- **What is expected**:
Copy out each record below, exactly as given.

- **Material shown**:
--*--

/-- TPL_ABORT: a write to TPL_CTL with CMD 4 (R81, R88). -/
def execTplAbort (init : InitId) (key : BitVec 16) (s : State) : Host.Outcome State Fault Refusal :=
  .next (s.begin.access init 1 (fun s => s.tplCommand (distOf init) key .abort))

/-- The bytes staged, as many as TPL_LEN says. -/
def State.stagedImage (s : State) : List Byte :=
  let n := (s.rd Reg.tplLen).toNat
  (List.range (min n (4 * lotBytes))).map (fun i => Mem.read s.mem (s.addrIn stagingHandles i))

/-- A validation's failure reported (R79, R553). -/
def State.tplReport (s : State) (f : TplFail) : State :=
  ((s.tplErr f.code).wr Reg.tplErrloc (w32 f.off)).wr Reg.tplErrrec (pack [(24, f.ty), (0, f.idx)])

/-- The demand registers after a validation that reached step 8 (R90); of a demand of 2^32 or more they keep the low 32 bits
(DESIGN CHOICE, log 237). -/
def State.tplDemand (s : State) (v : Verdict) : State :=
  match v.demand with
  | some (d, q) => (s.wr Reg.tplDemandDram (w32 d)).wr Reg.tplDemandSq (w32 q)
  | none => s

/-- VALIDATION_DONE: validation ends with VALID, or with INVALID and the first failure (R79, R81, R90, R553). -/
def execValidationDone (s : State) : Host.Outcome State Fault Refusal :=
  let s := s.begin
  .next (if s.tpl.st != .validating then s
    else
      let v := validate s.planKeys s.plan s.stagedImage (s.rd Reg.tplLen).toNat
      let s := s.tplDemand v
      let s := match v.res with
        | .ok c => (s.tp (fun t => { t with st := .valid, checked := some c })).tplErr 0
        | .error f => (s.tp (fun t => { t with st := .invalid, checked := none })).tplReport f
      s.tplEvent (s.tpl.owner.getD houseDist))

/-- STAGING_ZERO_FILL_DONE: the zero-fill of the released staging set ends (R80). -/
def execStagingZeroFillDone (s : State) : Host.Outcome State Fault Refusal :=
  let s := s.begin
  .next (if !s.tpl.zeroFill then s
    else
      let frames := stagingHandles.map s.frameOf
      { s with mem := Mem.clear s.mem (fun a => frames.contains (a / lotBytes)),
               lot := { s.lot with poison := s.lot.poison.filter (fun k => !frames.contains (k / lotBlocks)) } }.tp
        (fun t => { t with zeroFill := false }))

/-! ### A full apply (R82, R83, R107, R109, R133, R169, R200, R261, R325, R344, R417) -/

/-- The sets as a full apply leaves them: kept ones where the placement puts them, new ones in their new lots. -/
def State.applySets (s : State) (p : PendApply) : State :=
  let old := s.lot.sets.filter (·.id < 0x1000)
  let grant := fun id => ((p.grants.find? (·.1 == id)).map (·.2)).getD []
  let base := fun id => ((p.bases.find? (·.1 == id)).map (·.2)).getD 0xFFFF
  let sq := p.chk.plan.squareSets
  let next := p.chk.plan.sets.map (fun r =>
    match s.keptSet r with
    | some x =>
      let b := if p.chk.live then x.base else base r.id
      if p.wants.any (·.id == r.id) then
        { x with handles := grant r.id, inSq := sq.contains r.id, promoted := false, base := b }
      else { x with base := b, promoted := x.promoted && !sq.contains r.id }
    | none => ({ id := r.id, dist := r.dist, cls := r.cls, place := r.place, inSq := sq.contains r.id,
                 handles := grant r.id, base := base r.id } : LotSet))
  -- sets that are dropped, replaced or moved give their old lots back; a migration of one is cancelled (R103, R114)
  let s := old.foldl (fun s x =>
    match next.find? (·.id == x.id) with
    | some y => if y.handles == x.handles then s else s.freeSet x
    | none => s.freeSet x) s
  { s with lot := { s.lot with sets := next.foldl Machine.putSet (s.lot.sets.filter (·.id ≥ 0x1000)) } }

/-- What every apply does to the registers and the staging set when it takes effect at the boundary that begins frame `n`. -/
def State.applyShow (s : State) (p : PendApply) (n : Word32) : State :=
  let q := p.chk.plan
  let s := ((s.wr Reg.tplPlanId (w32 q.id)).wr Reg.tplPlanRev (w32 q.rev)).wr Reg.tplApplyFrame n
  let s := s.tp (fun t => { t with pend := none })
  -- an apply that mirroring makes does not hold the staging set
  let s := if s.tpl.st == .applying then s.tplRelease.tplErr 0 else s
  let s := s.wr Reg.lotIso (pack [(16, ceilDiv (mbps (q.demand true)) 4000), (0, ceilDiv (mbps (q.demand false)) 3200)])
  s.tplEvent p.dist

/-- Inputs restarted by a full apply from the plan `old` (R133). -/
def State.applyInputs (s : State) (old : Plan) (kept : Nat → Bool) : State :=
  let s := s.igmpSyncAll
  let s := (List.range 16).foldl (fun s i =>
    if (s.pl.input? i).isNone then
      { s with ing := s.ing.drop (· == i), regs := (s.regs.drop (· == Reg.ingStatus i)).drop (· == Reg.ingSsrc i) }
    else s) s
  s.pl.inputs.foldl (fun s r =>
    if old.input? r.id == some r && kept r.setId then s else s.inputRestart r) s

/-- The Causeway's role as the plan in force has it: a device becomes, or ceases to be, a twin (R472). -/
def State.loadCsw (s : State) : State :=
  match s.pl.cw with
  | some _ => if s.role == 0 then s.setRole 1 else s
  | none => s.claimEnds.setRole 0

--*--

- **Solution for this exercise**:
/-- TPL_ABORT: a write to TPL_CTL with CMD 4 (R81, R88). -/
def execTplAbort (init : InitId) (key : BitVec 16) (s : State) : Host.Outcome State Fault Refusal :=
  .next (s.begin.access init 1 (fun s => s.tplCommand (distOf init) key .abort))

/-- The bytes staged, as many as TPL_LEN says. -/
def State.stagedImage (s : State) : List Byte :=
  let n := (s.rd Reg.tplLen).toNat
  (List.range (min n (4 * lotBytes))).map (fun i => Mem.read s.mem (s.addrIn stagingHandles i))

/-- A validation's failure reported (R79, R553). -/
def State.tplReport (s : State) (f : TplFail) : State :=
  ((s.tplErr f.code).wr Reg.tplErrloc (w32 f.off)).wr Reg.tplErrrec (pack [(24, f.ty), (0, f.idx)])

/-- The demand registers after a validation that reached step 8 (R90); of a demand of 2^32 or more they keep the low 32 bits
(DESIGN CHOICE, log 237). -/
def State.tplDemand (s : State) (v : Verdict) : State :=
  match v.demand with
  | some (d, q) => (s.wr Reg.tplDemandDram (w32 d)).wr Reg.tplDemandSq (w32 q)
  | none => s

/-- VALIDATION_DONE: validation ends with VALID, or with INVALID and the first failure (R79, R81, R90, R553). -/
def execValidationDone (s : State) : Host.Outcome State Fault Refusal :=
  let s := s.begin
  .next (if s.tpl.st != .validating then s
    else
      let v := validate s.planKeys s.plan s.stagedImage (s.rd Reg.tplLen).toNat
      let s := s.tplDemand v
      let s := match v.res with
        | .ok c => (s.tp (fun t => { t with st := .valid, checked := some c })).tplErr 0
        | .error f => (s.tp (fun t => { t with st := .invalid, checked := none })).tplReport f
      s.tplEvent (s.tpl.owner.getD houseDist))

/-- STAGING_ZERO_FILL_DONE: the zero-fill of the released staging set ends (R80). -/
def execStagingZeroFillDone (s : State) : Host.Outcome State Fault Refusal :=
  let s := s.begin
  .next (if !s.tpl.zeroFill then s
    else
      let frames := stagingHandles.map s.frameOf
      { s with mem := Mem.clear s.mem (fun a => frames.contains (a / lotBytes)),
               lot := { s.lot with poison := s.lot.poison.filter (fun k => !frames.contains (k / lotBlocks)) } }.tp
        (fun t => { t with zeroFill := false }))

/-! ### A full apply (R82, R83, R107, R109, R133, R169, R200, R261, R325, R344, R417) -/

/-- The sets as a full apply leaves them: kept ones where the placement puts them, new ones in their new lots. -/
def State.applySets (s : State) (p : PendApply) : State :=
  let old := s.lot.sets.filter (·.id < 0x1000)
  let grant := fun id => ((p.grants.find? (·.1 == id)).map (·.2)).getD []
  let base := fun id => ((p.bases.find? (·.1 == id)).map (·.2)).getD 0xFFFF
  let sq := p.chk.plan.squareSets
  let next := p.chk.plan.sets.map (fun r =>
    match s.keptSet r with
    | some x =>
      let b := if p.chk.live then x.base else base r.id
      if p.wants.any (·.id == r.id) then
        { x with handles := grant r.id, inSq := sq.contains r.id, promoted := false, base := b }
      else { x with base := b, promoted := x.promoted && !sq.contains r.id }
    | none => ({ id := r.id, dist := r.dist, cls := r.cls, place := r.place, inSq := sq.contains r.id,
                 handles := grant r.id, base := base r.id } : LotSet))
  -- sets that are dropped, replaced or moved give their old lots back; a migration of one is cancelled (R103, R114)
  let s := old.foldl (fun s x =>
    match next.find? (·.id == x.id) with
    | some y => if y.handles == x.handles then s else s.freeSet x
    | none => s.freeSet x) s
  { s with lot := { s.lot with sets := next.foldl Machine.putSet (s.lot.sets.filter (·.id ≥ 0x1000)) } }

/-- What every apply does to the registers and the staging set when it takes effect at the boundary that begins frame `n`. -/
def State.applyShow (s : State) (p : PendApply) (n : Word32) : State :=
  let q := p.chk.plan
  let s := ((s.wr Reg.tplPlanId (w32 q.id)).wr Reg.tplPlanRev (w32 q.rev)).wr Reg.tplApplyFrame n
  let s := s.tp (fun t => { t with pend := none })
  -- an apply that mirroring makes does not hold the staging set
  let s := if s.tpl.st == .applying then s.tplRelease.tplErr 0 else s
  let s := s.wr Reg.lotIso (pack [(16, ceilDiv (mbps (q.demand true)) 4000), (0, ceilDiv (mbps (q.demand false)) 3200)])
  s.tplEvent p.dist

/-- Inputs restarted by a full apply from the plan `old` (R133). -/
def State.applyInputs (s : State) (old : Plan) (kept : Nat → Bool) : State :=
  let s := s.igmpSyncAll
  let s := (List.range 16).foldl (fun s i =>
    if (s.pl.input? i).isNone then
      { s with ing := s.ing.drop (· == i), regs := (s.regs.drop (· == Reg.ingStatus i)).drop (· == Reg.ingSsrc i) }
    else s) s
  s.pl.inputs.foldl (fun s r =>
    if old.input? r.id == some r && kept r.setId then s else s.inputRestart r) s

/-- The Causeway's role as the plan in force has it: a device becomes, or ceases to be, a twin (R472). -/
def State.loadCsw (s : State) : State :=
  match s.pl.cw with
  | some _ => if s.role == 0 then s.setRole 1 else s
  | none => s.claimEnds.setRole 0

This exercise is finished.